WHAT YOU ARE ASKED TO DO: Reproduce the records exactly through the line with "def hourCc : Nat := 3600 * 1000000 * ccPerUs".
╭─ DATA SUPPLIED
-- ==== Sys2Proof/Machine/Dram.lean ====
section
/-!
DEFINITION. The commands of the memory channels and stacks: scheduling, refresh and temperature, training, margin walks,
frequency changes, entry to service, lazy zero, patrols and surveys, the ledger, repairs and raw accesses (chapters 7
and 8).
-/

namespace Sys2Proof.Machine

/-! ## Surveys end -/

/-- One hour in cc (R8). -/
def hourCc : Nat := 3600 * 1000000 * ccPerUs

/-- A survey ends: its reads are withdrawn, RESULT is written and DONE set (R360). -/
def State.surveyEnd (s : State) (m : MemUnit) (result : Nat) : State :=
  let s := s.modCom m fun x => { x with survey := none, surveyOut := 0 }
  match m with
  | .chan c =>
    let s := s.modChan c fun ch => { ch with rq := ch.rq.filter fun r => r.src ≠ .survey }
    (s.rfSet (R.chanSurveyStat c) 11 10 result).raise (R.chanSurveyStat c) 8
  | .stack k =>
    let s := [2 * k.val, 2 * k.val + 1].foldl (fun s p => s.modPav (pavOf p) fun v =>
      { v with stackq := v.stackq.filter fun x => x.op ≠ .survey, stackRet := v.stackRet.filter fun x => x.cmd.op ≠ .survey }) s
    (s.rfSet (R.stackSurveyStat k) 11 10 result).raise (R.stackSurveyStat k) 8

/-- A unit leaves IN_SERVICE: a survey ends ABORTED (R360). -/
def State.surveyAbort (s : State) (m : MemUnit) : State := if (s.com m).survey.isSome then s.surveyEnd m 2 else s

/-! ## Failure (R352, R353) -/

/-- A channel becomes FAILED: its writes are discarded, and patrol, survey, fills and repairs stop (R352). -/
def State.chanFail (s : State) (c : ChanId) : State :=
  if (s.chan c).com.st = .failed then s else
  let raw := (s.chan c).fixq.any (·.raw)
  let s := s.surveyAbort (.chan c)
  let s := s.modChan c fun ch =>
    { ch with com := { ch.com with st := .failed, training := false, recal := false, walk := false, restart := false }
              wq := [], fixq := [], targets := [], fills := [none, none, none, none], pprRun := none, freqChg := none, drain := false }
  -- a raw write that waited is accepted and discarded with the others
  let s := if raw then s.modGlb fun g => { g with rawDone := some (0, 0, 0x7F) } else s
  (((s.raise (R.chanErrEvt c) 14).event .failed c.val 0 (store := .memory)).fatal 13)

/-- A stack becomes FAILED: `tested` says that a test failed, else training did, and no later test puts the stack in service without
it (R291, R314, R353). -/
def State.stackFail (s : State) (k : StackId) (tested : Bool) : State :=
  let s := s.surveyAbort (.stack k)
  let s := s.modStk k fun x => { x with com := { x.com with st := .failed, training := false, recal := false, walk := false }, passed := x.passed && tested }
  let s := (s.raise (R.stackEvt k) (if tested then 13 else 11)).raise (R.stackErrEvt k) 14
  (s.event .failed k.val 0 (store := .stack)).fatal 14

/-- STACK_READY is set when every stack is IN_SERVICE or FAILED (R418). -/
def State.stackReadyCheck (s : State) : State :=
  if s.glb.stackReady || !(allStks.all fun k => (s.stk k).com.st = .inService || (s.stk k).com.st = .failed) then s
  else (s.modGlb fun g => { g with stackReady := true }).raise R.glbStartEvt 9

/-- MEM_READY is set when every channel with a DIMM has finished training (R417). T_READY counts ms, saturating (R435). -/
def State.memReadyCheck (s : State) : State :=
  if s.glb.memReady || allChans.any (fun c => (s.chan c).com.st = .training && !(s.chan c).trained) then s
  else (s.modGlb fun g => { g with memReady := true, tReady := min (s.now / (1000 * ccPerUs)) 0xFFFF }).raise R.glbStartEvt 8

/-! ## Scheduling (R296, R297, R364) -/

/-- Banks that can take a command: those named, less those of a rank that waits for its refresh (R300). -/
def State.usable (s : State) (c : ChanId) (ready : List Nat) : List Nat :=
  ready.filter fun b => !s.refBars (.chan c) (b / 256) ((s.chan c).demandOn (b / 256))

/-! ## Lazy zero: the order of fill writes (R320 to R322) -/

/-- A queued write waits on a fill (R321). -/
def Chan.waitsOn (ch : Chan) (f : FillSlot) : Bool := ch.wq.any fun w => regionOf w.ll = f.region && !f.passed w.ll
/-- The lowest slot whose fill is as asked and whose next line's bank can take a command. -/
def Chan.fillFor (ch : Chan) (banks : List Nat) (ok : FillSlot → Bool) : Option (Nat × FillSlot) :=
  (List.range 4).findSome? fun i => match ch.fills.getD i none with
    | none => none
    | some f => if ok f && banks.contains (ch.bank f.line) && some (ch.bank f.line) ≠ ch.heldBank then some (i, f) else none
/-- A fill whose writes go ahead of other writes, since one waits on it (R321). -/
def Chan.urgentFill (ch : Chan) (banks : List Nat) : Option (Nat × FillSlot) := ch.fillFor banks ch.waitsOn
/-- A fill that a write started and none waits on: its writes rank as ordinary ones (R321). -/
def Chan.plainFill (ch : Chan) (banks : List Nat) : Option (Nat × FillSlot) := ch.fillFor banks fun f => !f.background
/-- A plain fill whose next line's row is open (R296). -/
def Chan.openFill (ch : Chan) (banks : List Nat) : Option (Nat × FillSlot) := ch.fillFor banks fun f => !f.background && ch.openRow f.line

/-- A fill may write its next line in this cc, as the banks that can take a command show it. In read mode any read goes first (R297).
Fills that a write waits on go ahead of every other write; a plain fill ranks as a write that is younger than any queued one (DESIGN
CHOICE: the rules give a fill's line no age); a background fill goes when nothing demanded can (R296, R321, R322). -/
def Chan.fillMay (ch : Chan) (f : FillSlot) (banks : List Nat) : Bool :=
  let reads := ch.readyReads banks; let writes := ch.readyWrites banks
  banks.contains (ch.bank f.line) && some (ch.bank f.line) ≠ ch.heldBank && (ch.drain || reads.isEmpty) &&
    (if ch.waitsOn f then true
     else if f.background then !(reads.any fun r => r.plot.isSome) && writes.isEmpty && (ch.urgentFill banks).isNone && (ch.plainFill banks).isNone
     else (ch.urgentFill banks).isNone && !(writes.any fun w => ch.openRow w.ll)
       && (ch.openRow f.line || (writes.isEmpty && (ch.openFill banks).isNone)))
/-- Some fill may write now. -/
def Chan.anyFill (ch : Chan) (banks : List Nat) : Bool := ch.fills.any fun f => f.elim false fun f => ch.fillMay f banks

/-- A channel that answers reads: in service, or FAILED (R292, R352). -/
def Chan.serves (ch : Chan) : Bool := ch.com.st = .inService || ch.com.st = .failed

def State.dramRead (s : State) (c : ChanId) (ready : List Nat) (u : Upset) : State :=
  let ch := (s.chan c).before s.now
  let banks := s.usable c ready
  if !ch.serves then s
  else if ch.drain && (!(ch.readyWrites banks).isEmpty || ch.anyFill banks) then s
  else
    match s.selectReadFloor c (ch.readyReads banks) with
    | none => s
    | some r => s.issueRead c r u

/-- The next write: a fill that a write waits on, then writes and plain fills whose row is open, then the oldest write (R296, R321). -/
def State.dramWrite (s : State) (c : ChanId) (ready : List Nat) : State :=
  let ch := (s.chan c).before s.now
  let banks := s.usable c ready
  if ch.com.st ≠ .inService then s
  else if !ch.drain && !(ch.readyReads banks).isEmpty then s
  else
    match ch.urgentFill banks, ch.selectWrite banks, ch.openFill banks with
    | some (i, f), _, _ => s.issueFill c i f
    | none, some w, some (i, f) => if ch.openRow w.ll then s.issueWrite c w else s.issueFill c i f
    | none, some w, none => s.issueWrite c w
    | none, none, _ => s

/-! ## Lazy zero (R320 to R322) -/

/-- The next line of a fill slot, if the banks that can take a command let it go (R320 to R322). -/
def State.fillWrite (s : State) (c : ChanId) (x : FillIssue) : State :=
  let ch := (s.chan c).before s.now
  match ch.fills.getD x.slot.val none with
  | none => s
  | some f => if ch.com.st = .inService && ch.fillMay f (s.usable c x.ready) then s.issueFill c x.slot.val f else s

/-- Regions of the used capacity. -/
def Chan.regions (ch : Chan) : Nat := ch.used * 512
/-- BG_DONE: every region of the used capacity is initialized (R322). -/
def Chan.bgDone (ch : Chan) : Bool := decide (0 < ch.regions) && decide (ch.regions ≤ ch.init.length)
╰─
SOLUTION TO THE EXERCISE:
-- ==== Sys2Proof/Machine/Dram.lean ====
section
/-!
DEFINITION. The commands of the memory channels and stacks: scheduling, refresh and temperature, training, margin walks,
frequency changes, entry to service, lazy zero, patrols and surveys, the ledger, repairs and raw accesses (chapters 7
and 8).
-/

namespace Sys2Proof.Machine

/-! ## Surveys end -/

/-- One hour in cc (R8). -/
def hourCc : Nat := 3600 * 1000000 * ccPerUs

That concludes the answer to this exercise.